Categorie archief: familie

Verborgen Verleden (2)

Om de makers van het programma ‘Verborgen Verleden’ die bezig zijn met een uitzending over mij – of die in de toekomst een uitzending zullen maken over het verborgen verleden van één van mijn nakomelingen –  een beetje te helpen, hierbij een trouwfoto van het huwelijk van mijn grootouders van mijn moeders zijde. De foto is genomen in 1915.

trouwfoto 1915

In het midden met het boeket zitten mijn grootouders: opa Jan Bremer, geboren in 1887 in Akkrum,  en oma Hendrika van Vugth, geboren in 1889 in Kruisweg. Akkrum ligt in Friesland. Mijn opa is dus van geboorte een Fries, maar in welke provincie mijn oma is geboren weet ik niet. Je hebt namelijk drie plaatsen in Nederland met de naam Kruisweg, een dorp in de gemeente De Marne (Groningen), een dorp in de gemeente Lansingerland (Zuid-Holland) en een buurtschap in de gemeente Hulst (Zeeland.)

Naast mijn opa en oma zitten hun ouders. De familie zit een beetje door elkaar. Rechts van mijn opa zitten namelijk de ouders van mijn oma (mijn overgrootvader en overgrootmoeder Van Vught), met daarnaast (helemaal rechts op de foto dus) oudoom Ot en zijn vrouw oudtante Mar. Links van mijn oma zitten de ouders van mijn opa, zijnde mijn overgrootvader en overgrootmoeder Bremer. De staande personen zullen vermoedelijk een zuster van de overgrootouders en neven en nichtjes zijn.
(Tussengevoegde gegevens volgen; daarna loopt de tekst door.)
-- ==== Sys2Proof/Laws/Link.lean ====
section
/-! SUPPORT. What the request queue does with an arrival (R189, R190): service leaves LNK alone, and a request that arrives
while the queue is ready is queued, served and answered. -/

namespace Sys2Proof.Machine

namespace State

/-! ### Service leaves LNK and the queue of commands -/

/-- LNK and the queue of commands are the same in two states. -/
def SameLink (s t : State) : Prop := t.lnk = s.lnk ∧ t.pending = s.pending

theorem SameLink.refl (s : State) : SameLink s s := ⟨rfl, rfl⟩

theorem SameLink.of_agree {l : List Part} {s t : State} (h : Agree l s t) (hl : Part.lnk ∉ l) (hp : Part.pending ∉ l) :
    SameLink s t := ⟨h .lnk hl, h .pending hp⟩

theorem serveTime_link (s : State) (second : Word) : SameLink s (s.serveSetTime second).1 := by
  unfold serveSetTime
  dsimp only
  split
  · exact ⟨rfl, rfl⟩
  · have h := SameLink.of_agree (takeSecond_agree s) (by decide) (by decide)
    split
    · exact h
    · split
      · have k := SameLink.of_agree (stepForward_agree s.takeSecond second.toNat) (by decide) (by decide)
        exact ⟨k.1.trans h.1, k.2.trans h.2⟩
      · have k := SameLink.of_agree (stepBack_agree s.takeSecond second.toNat) (by decide) (by decide)
        exact ⟨k.1.trans h.1, k.2.trans h.2⟩

theorem serveSetReference_link (s : State) (source rate : Byte) (frameMax : Half) :
    SameLink s (s.serveSetReference source rate frameMax).1 := by
  unfold serveSetReference
  split
  · dsimp only
    split
    · exact ⟨rfl, rfl⟩
    · simp [SameLink]
  · exact ⟨rfl, rfl⟩

/-- An RMON event after an update of RMON leaves LNK. -/
theorem healthEvent_link {s u : State} (h : SameLink s u) (cs : List (Fin 24)) : SameLink s (u.healthEvent cs) := by
  have k := SameLink.of_agree (healthEvent_agree u cs) (by decide) (by decide)
  exact ⟨k.1.trans h.1, k.2.trans h.2⟩

theorem serveSetRoute_link (s : State) (route : Byte) (fh ch dt ct : Half) :
    SameLink s (s.serveSetRoute route fh ch dt ct).1 := by
  unfold serveSetRoute
  split
  · exact ⟨rfl, rfl⟩
  · split
    · exact ⟨rfl, rfl⟩
    · dsimp only
      split
      · exact healthEvent_link (u := State.onRoute ..) ⟨rfl, rfl⟩ _
      · exact ⟨rfl, rfl⟩

theorem serveSetWorks_link (s : State) (route : Byte) (start stop : Word) (force : Byte) :
    SameLink s (s.serveSetWorks route start stop force).1 := by
  unfold serveSetWorks
  split
  · dsimp only
    split
    · exact ⟨rfl, rfl⟩
    · exact healthEvent_link (u := State.onRoute ..) ⟨rfl, rfl⟩ _
  · exact ⟨rfl, rfl⟩

theorem serveReadHealth_link (s : State) (route : Byte) : SameLink s (s.serveReadHealth route).1 := by
  unfold serveReadHealth; split <;> exact ⟨rfl, rfl⟩

theorem serveDrill_link (s : State) (route : Byte) (delay duration : Half) :
    SameLink s (s.serveDrill route delay duration).1 := by
  unfold serveDrill; (repeat' split) <;> exact ⟨rfl, rfl⟩

theorem serveDrillAbort_link (s : State) (route : Byte) : SameLink s (s.serveDrillAbort route).1 := by
  unfold serveDrillAbort
  split
  · exact ⟨rfl, rfl⟩
  · dsimp only
    split
    · split
      · dsimp only
        split
        · exact healthEvent_link (u := State.setDrill ..) ⟨rfl, rfl⟩ _
        · exact ⟨rfl, rfl⟩
      · exact ⟨rfl, rfl⟩
    · exact ⟨rfl, rfl⟩

theorem evaluate_link {s u : State} (h : SameLink s u) (c : Fin 24) (why : CircuitReason) :
    SameLink s (u.evaluate c why) := by
  have k := SameLink.of_agree (evaluate_agree u c why) (by decide) (by decide)
  exact ⟨k.1.trans h.1, k.2.trans h.2⟩

theorem changeSelector_link {s u : State} (h : SameLink s u) (c : Fin 24) (st : SelState) (why : CircuitReason) :
    SameLink s (u.changeSelector c st why) := by
  have k := SameLink.of_agree (changeSelector_agree u c st why) (by decide) (by decide)
  exact ⟨k.1.trans h.1, k.2.trans h.2⟩

theorem applyOptions_link {s u : State} (h : SameLink s u) (c : Fin 24) (old : Circuit) :
    SameLink s (u.applyOptions c old) := by
  have k : SameLink s (if old.revertive ∧ !(u.circuit c).revertive ∧ (u.circuit c).selector = some .wtr then
      (u.setCircuit c { u.circuit c with wtr := none }).changeSelector c .selB .auto else u) := by
    split
    · exact changeSelector_link (u := State.setCircuit ..) h _ _ _
    · exact h
  unfold applyOptions
  dsimp only
  split
  · exact evaluate_link k _ _
  · exact k

theorem serveSetCircuit_link (s : State) (circuit mode rev deg : Byte) (guard wtr : Half) :
    SameLink s (s.serveSetCircuit circuit mode rev deg guard wtr).1 := by
  unfold serveSetCircuit
  split
  · dsimp only
    split
    · exact ⟨rfl, rfl⟩
    · split
      · exact ⟨rfl, rfl⟩
      · dsimp only
        split
        · exact ⟨rfl, rfl⟩
        · exact evaluate_link (u := State.setCircuit ..) ⟨rfl, rfl⟩ _ _
        · exact applyOptions_link (u := State.setCircuit ..) ⟨rfl, rfl⟩ _ _
        · exact ⟨rfl, rfl⟩
  · exact ⟨rfl, rfl⟩

theorem serveForce_link (s : State) (circuit target : Byte) : SameLink s (s.serveForce circuit target).1 := by
  unfold serveForce
  split
  · split
    · exact ⟨rfl, rfl⟩
    · exact ⟨rfl, rfl⟩
    · split
      · exact ⟨rfl, rfl⟩
      · dsimp only
        split
        · exact ⟨rfl, rfl⟩
        · exact changeSelector_link (u := State.stopTimers ..) ⟨rfl, rfl⟩ _ _ _
  · exact ⟨rfl, rfl⟩

theorem serveLockout_link (s : State) (circuit : Byte) : SameLink s (s.serveLockout circuit).1 := by
  unfold serveLockout
  split
  · exact ⟨rfl, rfl⟩
  · split
    · exact ⟨rfl, rfl⟩
    · dsimp only
      split
      · exact ⟨rfl, rfl⟩
      · exact changeSelector_link (u := State.stopTimers ..) ⟨rfl, rfl⟩ _ _ _

theorem serveClear_link (s : State) (circuit : Byte) : SameLink s (s.serveClear circuit).1 := by
  unfold serveClear
  split
  · exact ⟨rfl, rfl⟩
  · split
    · exact ⟨rfl, rfl⟩
    · split
      · exact ⟨rfl, rfl⟩
      · exact evaluate_link (changeSelector_link (u := State.stopTimers ..) ⟨rfl, rfl⟩ _ _ _) _ _

theorem settleNow_link {s u : State} (h : SameLink s u) (i : Fin 192) : SameLink s (u.settleNow i) := by
  have k := SameLink.of_agree (settleNow_agree u i) (by decide) (by decide)
  exact ⟨k.1.trans h.1, k.2.trans h.2⟩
De jongen op de foto, tussen overgrootmoeder en overgrootvader Bremer in, is “ome” Hidde. Hij was het jongere broertje van mijn opa en woonde in Dordrecht. Het jongetje op de foto is hier nog onwetend dat hij later commies bij de belastingen zou worden.  Mijn grootvader was aanvankelijk wagenwielmaker, later is hij naar ik meen bij de Post gaan werken.

Zo’n twee jaar na deze foto (in 1917 dus) werd in Hoofddorp mijn moeder geboren. Later verhuisden mij opa en oma naar Haarlem.

Verborgen Verleden

Ik kijk af en toe naar het programma ‘Verborgen Verleden’ van de NTR. Hierin gaan BN’ers aan de hand van hun stamboom op zoek naar hun familiegeschiedenis.  Herman Finkers bijvoorbeeld heeft ook meegedaan. “Je wordt vijf dagen meegesleept. Je weet niet waar je ’s avonds overnacht. Dat kan zomaar Moskou of Rome zijn. In mijn geval werd dat Hardenberg. Ook mooi.”, aldus Herman Finkers bij de DWDD over zijn speurtocht.
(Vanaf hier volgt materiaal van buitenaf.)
/-- 9.3.2. -/
theorem test_price_saturates :
    let m : MeterSet := { MeterSet.fresh 1 with s := 113390000, t := 27000000, oc := 10000 }
    priceMeters ⟨1, 5000, 65535, 65535, 250, 65535, 0, .all⟩ m =
      { gs := 86390, gt := 27000, gc := 10, gross := 4294967295, credit := 655350, net := 4294967295,
        saturated := true } := by decide +kernel

/-- 8.6: episodes of 71 ms and of 186,000 ms close under a grace of 30 s. -/
theorem test_grace_of_episodes :
    let m : MeterSet := MeterSet.closeEpisode 30 { MeterSet.fresh 2 with phase := .running, episode := some 71 }
    let n : MeterSet := MeterSet.closeEpisode 30 { m with episode := some 186000 }
    (m.episodes, m.longest, m.oc) = (1, 71, 0) ∧ (n.episodes, n.longest, n.oc) = (2, 186000, 186000) := by decide +kernel

/-! ### Protection -/

/-- 3.11.1 at 100,000 and at 605,000, on circuit 11. -/
theorem test_switch_and_return :
    let s : State := { allOk with tb := { TB.reset with elapsed := 100000 } }
    let t : State := (s.setRoute 22 { s.route 22 with effective := .failed }).evaluate 11 .auto
    let back : State := { State.reset with tb := { TB.reset with elapsed := 605000 } }.setCircuit 11
      { Circuit.reset with selector := some .wtr, wtr := some 605000, switchCount := 1 }
    (t.circuit 11).selector = some .selB ∧ (t.circuit 11).guard = some 100050 ∧ (t.circuit 11).switchCount = 1 ∧
      ((back.wtrExpiry 11).circuit 11).selector = some .selA ∧ ((back.wtrExpiry 11).circuit 11).guard = some 605050 ∧
      ((back.wtrExpiry 11).circuit 11).lastReason = .wtrExpiry := by decide +kernel

/-! ### The request queue -/

/-- 11.8: six requests while a message is on the line. -/
theorem test_queue_fills :
    let s : State := sending .nothing { State.reset with lnk := { State.reset.lnk with ready := none, errors := 17 } }
    let t : State := after [.settlePeek 1, .readTime 2, .readHealth 3 0, .readCircuit 4 0, .status 5, .ident 6] s
    (t.lnk.queue.map (·.tag)) = [1, 2, 3, 4] ∧ (t.lnk.queue.all (·.served)) = true ∧ t.lnk.busySlot = true ∧
      t.lnk.errors = 18 ∧ (t.lnk.replies.map (·.reply.tag)) = [1, 2, 3, 4, 5] ∧
      (t.lnk.replies.getLast?.map (·.reply.status)) = some .busy := by decide +kernel

/-- Table 11-3: a READ_TIME frame arrives byte by byte while the line is busy, and is checked. -/
theorem test_frame_arrives :
    let s : State := sending .nothing State.reset
    let t : State := after ((frameOf 0x11 0x2A []).map .byteReceived ++ [.frameReceived]) s
    t.lnk.rx = [] ∧ (t.lnk.replies.map fun u => (u.reply.kind, u.reply.tag)) = [(0x91, 0x2A)] := by decide +kernel

/-- R179: a reply made while a notice is on the line goes before any further notice. -/
theorem test_reply_before_further_notice :
    let s : State := sending .nothing { State.reset with
      ntc := { NTC.reset with flags := upd NTC.reset.flags takeObject true, list := [takeObject] }
      lnk := { State.reset.lnk with ready := none, replies := [⟨⟨0x91, 1, .ok, .empty⟩, .place⟩] } }
    (after [.transmitterFree] s).lnk.line = some ⟨.reply ⟨0x91, 1, .ok, .empty⟩, .place⟩ := by decide +kernel

/-! ### Witnesses of the invariants -/

/-- A state that keeps every law, with a record in its table and a command in its queue. -/
def lawful : State := { withRecord (record .scheduled) with pending := [.readTime 1] }

theorem lawful_steps : ∃ t, step lawful = .next t := ⟨_, rfl⟩

theorem lawful_places : ∀ i : Fin 192,
    lawful.place i = if i = 0 then some ⟨record .scheduled, MeterSet.fresh 1, none⟩ else none := by decide +kernel

theorem lawful_place {i : Fin 192} {p : Place} (h : lawful.place i = some p) :
    i = 0 ∧ p = ⟨record .scheduled, MeterSet.fresh 1, none⟩ := by
  rw [lawful_places] at h
  split at h
  · exact ⟨‹_›, (Option.some.inj h).symm⟩
  · cases h

theorem witness_NoticeListLawKept : lawful.ntc.Law ∧ ∃ t, step lawful = .next t :=
  ⟨by unfold NTC.Law; decide +kernel, lawful_steps⟩

theorem witness_MeterLawKept : lawful.MeterLaw ∧ ∃ t, step lawful = .next t :=
  ⟨fun i p h => by obtain ⟨-, rfl⟩ := lawful_place h; unfold MeterSet.Law; decide +kernel, lawful_steps⟩

theorem lawful_limits : lawful.LimitsLow := fun i p h => by obtain ⟨-, rfl⟩ := lawful_place h; decide

theorem witness_RangesKept : lawful.InRange ∧ ∃ t, step lawful = .next t :=
  ⟨⟨by unfold TB.InRange; decide +kernel, by unfold LNK.Bounded; decide +kernel, by decide +kernel, lawful_limits,
    by decide +kernel⟩, lawful_steps⟩

/-- The law, and a set that does not run. -/
theorem witness_MeterPhasesKept : lawful.PhaseLaw ∧ (∃ t, step lawful = .next t) ∧
    ∃ p, lawful.place 0 = some p ∧ p.meter.phase ≠ .running :=
  ⟨fun i p h => by obtain ⟨-, rfl⟩ := lawful_place h; unfold Place.PhaseLaw MeterSet.AllZero; decide +kernel, lawful_steps,
    ⟨_, lawful_places 0, by decide⟩⟩

/-- A start entry and an end entry of one record are in the list. -/
theorem lawful_entries : lawful.bku.timeList = [⟨100, 0, .start, false⟩, ⟨160, 0, .stop, false⟩] := by decide +kernel

theorem lawful_timeList : lawful.TimeListLaw := by
  refine ⟨by rw [lawful_entries]; decide +kernel, by rw [lawful_entries]; decide +kernel, fun a h => ?_⟩
  rw [lawful_entries] at h
  simp only [List.mem_cons, List.not_mem_nil, or_false] at h
  obtain rfl | rfl := h
  · exact ⟨_, lawful_places 0, rfl, by decide⟩
  · exact ⟨_, lawful_places 0, rfl, by decide⟩

theorem witness_TimeListLawKept : lawful.TimeListLaw ∧ ∃ t, step lawful = .next t := ⟨lawful_timeList, lawful_steps⟩

theorem lawful_circuits : ∀ c : Fin 24, lawful.circuit c = Circuit.reset ∧
    lawful.rankOf c .b ≤ lawful.rankOf c .a := by decide +kernel

theorem witness_SelectorLawKept : lawful.SelectorLaw ∧ ∃ t, step lawful = .next t := by
  refine ⟨fun c => ?_, lawful_steps⟩
  obtain ⟨h, k⟩ := lawful_circuits c
  unfold State.SelectorLawAt
  rw [h]
  refine ⟨?_, by decide, by decide, fun h => absurd h (by decide)⟩
  rintro st ⟨⟩ - -
  exact k

theorem witness_HealthLawKept : lawful.HealthLaw ∧ ∃ t, step lawful = .next t := by
  have h : ∀ c : Fin 24, lawful.drill c = none := by decide +kernel
  exact ⟨⟨by decide +kernel, fun c d k => by rw [h c] at k; cases k⟩, lawful_steps⟩

theorem witness_ClosingAndIdLawsKept : lawful.ClosingLaw ∧ lawful.IdLaw ∧ ∃ t, step lawful = .next t := by
  refine ⟨⟨by decide +kernel, by decide +kernel, by decide +kernel, by decide +kernel, ?_⟩, ⟨?_, by decide +kernel, ?_, ?_⟩,
    lawful_steps⟩
  · intro i p h; obtain ⟨-, rfl⟩ := lawful_place h; decide
  · intro i j p q h k _; rw [(lawful_place h).1, (lawful_place k).1]
  · intro i p h; obtain ⟨-, rfl⟩ := lawful_place h; decide +kernel
  · intro i p x h k; obtain ⟨-, rfl⟩ := lawful_place h; cases k

theorem witness_CountsLawKept : lawful.CountsLaw ∧ ∃ t, step lawful = .next t :=
  ⟨⟨by decide +kernel, by decide +kernel, by decide +kernel⟩, lawful_steps⟩

theorem witness_TimelineLawKept : lawful.TimelineLaw ∧ ∃ t, step lawful = .next t := by
  have one : ∀ q : Fin 32, lawful.timeline q = if q = 0 then [0] else [] := by decide +kernel
  refine ⟨⟨?_, ?_, ?_⟩, lawful_steps⟩
  · intro i p h; obtain ⟨-, rfl⟩ := lawful_place h; decide
  · intro q i h
    rw [one] at h
    split at h
    · cases List.mem_singleton.mp h
      subst q
      exact ⟨⟨record .scheduled, MeterSet.fresh 1, none⟩, lawful_places 0, by decide, by decide⟩
    · cases h
  · intro q; rw [one]; split <;> simp

theorem witness_TakeLawKept : lawful.TakeLaw ∧ ∃ t, step lawful = .next t :=
  ⟨by unfold State.TakeLaw; decide +kernel, lawful_steps⟩

/-! ### Witnesses of resets and of TB -/

/-- `s` with a reset's reply on the line, and a request behind the RESET. -/
def resetting (e : Scope) (s : State) : State :=
  sending (.reset e) { s with lnk := { s.lnk with queue := [⟨7, .reset 0, true⟩, ⟨8, .readTime, false⟩] } }

theorem witness_ResetAllPerformed :
    (∃ m q, (sending (.reset .all) (served State.reset)).lnk.line = some ⟨m, .reset .all⟩ ∧
      (sending (.reset .all) (served State.reset)).lnk.queue = q :: []) ∧
    ∃ m q r, (resetting .all State.reset).lnk.line = some ⟨m, .reset .all⟩ ∧
      (resetting .all State.reset).lnk.queue = q :: [r] := ⟨⟨_, _, rfl, rfl⟩, _, _, _, rfl, rfl⟩

theorem witness_ResetTrafficPerformed :
    (∃ m q, (sending (.reset .traffic) (served State.reset)).lnk.line = some ⟨m, .reset .traffic⟩ ∧
      (sending (.reset .traffic) (served State.reset)).lnk.queue = q :: []) ∧
    ∃ m q r, (resetting .traffic State.reset).lnk.line = some ⟨m, .reset .traffic⟩ ∧
      (resetting .traffic State.reset).lnk.queue = q :: [r] := ⟨⟨_, _, rfl, rfl⟩, _, _, _, rfl, rfl⟩

/-- Nothing is due: below the end of a second, at it, and at the last second of all. -/
theorem witness_TickCounts :
    let at_ (n sub : Nat) : State := { State.reset with tb := { TB.reset with seconds := n, sub := sub } }
    (at_ 0 998).takeDue = at_ 0 998 ∧ (at_ 0 999).takeDue = at_ 0 999 ∧
      (at_ 4294967295 999).takeDue = at_ 4294967295 999 := by decide +kernel

/-- The part after reset, with TB in a reference state at an instant of the oscillator. -/
def tbAt (st : RefState) (now : Nat) : State :=
  { State.reset with tb := { TB.reset with refState := st, osc := now, lastTick := now } }

/-- The generator's instant and the loss limit at the end of the millisecond, and one count beyond it. -/
theorem witness_GeneratorInstants :
    ((tbAt .free 1053000).tb.nextInstant ≤ 1053000 + 27000 ∧ ¬(tbAt .free 1052999).tb.nextInstant ≤ 1052999 + 27000) ∧
      (tbAt .locked 1053000).tb.nextInstant ≤ 1053000 + 27000 ∧
      ((tbAt .locked 3213000).tb.lossInstant ≤ 3213000 + 27000 ∧
        ¬(tbAt .locked 3212999).tb.lossInstant ≤ 3212999 + 27000) := by decide +kernel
Gisteren stond er een opvallend bericht op NU.nl  De zwemmer Maaren van der Weijden deed mee aan het programma Verborgen verleden, maar de uitzending met hem ging niet door want zijn stamboom was ‘te gewoon’ voor het programma.

De geplande uitzending met hem ging daarom niet door. De programma-medewerkers konden te weinig interessante mensen in zijn stamboom vinden om er een leuke uitzending van te maken. “En dan hebben we hier je overgrootvader Jan, die net als zijn vader en diens vader zijn hele leven op het archief van de belastingdienst heeft gewerkt. In zijn vrije tijd speelde hij graag een partijtje dammen.”
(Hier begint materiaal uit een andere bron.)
-- ==== Sys2Proof/Proofs/ClearAccount.lean ====
section
/-! PROOFS. CLEAR_ACCOUNT (O54): what its service answers and makes of the account totals, for an account in its range
and for a number past it, and from them the answer to the request. -/

namespace Sys2Proof.Machine

namespace State

/-- CLEAR_ACCOUNT of an account in range answers the totals as they stood and sets them to 0; the account's entry in the
directory is not looked at (R171). -/
theorem serveClearAccount_of_lt (s : State) {account : Byte} (h : account.toNat < 16) :
    s.serveClearAccount account =
      ({ s with stl := { s.stl with totals := upd s.stl.totals ⟨account.toNat, h⟩ ⟨0, 0, 0⟩ } },
        ⟨.ok, .totals (s.stl.totals.get ⟨account.toNat, h⟩)⟩) := by
  simp only [serveClearAccount, idOf_of_lt h, okWith]

/-- CLEAR_ACCOUNT of a number past the directory (R171, R192). -/
theorem serveClearAccount_of_not_lt (s : State) {account : Byte} (h : ¬account.toNat < 16) :
    s.serveClearAccount account = (s, ⟨.badField, .empty⟩) := by
  simp only [serveClearAccount, idOf_of_not_lt h, refusal]

end State

/-- Settles O54: for an account in range, what the service reads and clears; past the range, the refusal, whose service
hands the state back. -/
theorem clearAccount : Obligations.ClearAccount := by
  intro tag account s hs
  split
  case isTrue inRange =>
    exact Answered.of_update (r := .clearAccount account) rfl hs (fun _ => nofun)
      (State.serveClearAccount_of_lt (s.enqueue tag (.clearAccount account)) inRange)
  case isFalse outOfRange =>
    exact Answered.of_read (r := .clearAccount account) rfl hs (fun _ => nofun)
      (State.serveClearAccount_of_not_lt (s.enqueue tag (.clearAccount account)) outOfRange)

end Sys2Proof.Machine
end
 Nu geldt sowieso dat niemand gewoon is en dat er in elke familie altijd wel een boeiend verhaal te vinden is, maar ook statistisch gezien is het opmerkelijk dat de NTR er niet in slaagde om genoeg interessante voorvaderen van Maarten van de Weijden op te sporen om een uitzending te maken.

Ga maar na. Stel om de 25 jaar wordt er een nieuwe generatie geboren. Jij hebt twee ouders, vier grootouders, acht overgrootouders, zestien overgrootouders enzovoorts, enzovoorts. Dat gaat hard. Twintig generaties terug en je zit al op meer dan 1 miljoen voorouders.

000 generatie

Ok, hier zullen een hoop “dubbele” voorouders tussen zitten. Immers trek je dit rijtje door, dan zou je in het jaar 1000 op ruim 4 miljard voorouders zitten en zoveel mensen leefden er toen niet.

Maar goed, neem alleen al de periode 1700 tot heden. In totaal zullen er in die periode minstens 5.000 Van der Weijdens zijn geweest. Dat de NTR niet één interessante Van der Weijden tussen al die Van der Weijdens heeft kunnen vinden geeft te denken.

Zelf heb ik voor de zekerheid even nagedacht of er wel een interessante Van Neck in de familie zit. De familie van Neck is er in ieder geval verantwoordelijk voor dat de dodo is uitgeroeid. Een vloot van vier schepen die onder de leiding stond van admiraal Jacob Cornelisz  van Neck voer in 1598 naar Oost-Indië.

000 van neck

Voorvader Van Neck; (of hij daadwerkelijk een voorvader is, weet ik niet, maar vast wel een ver familielid)

Eén van de schepen landde op Mauritius en trof daar de dodo aan. Met de Hollandse zeelui kwamen er ook varkens, ratten en honden op het eiland en honderd jaar later was de dodo uitgestorven. De met de Hollanders meegekomen dieren aten alle Dodo-eieren op.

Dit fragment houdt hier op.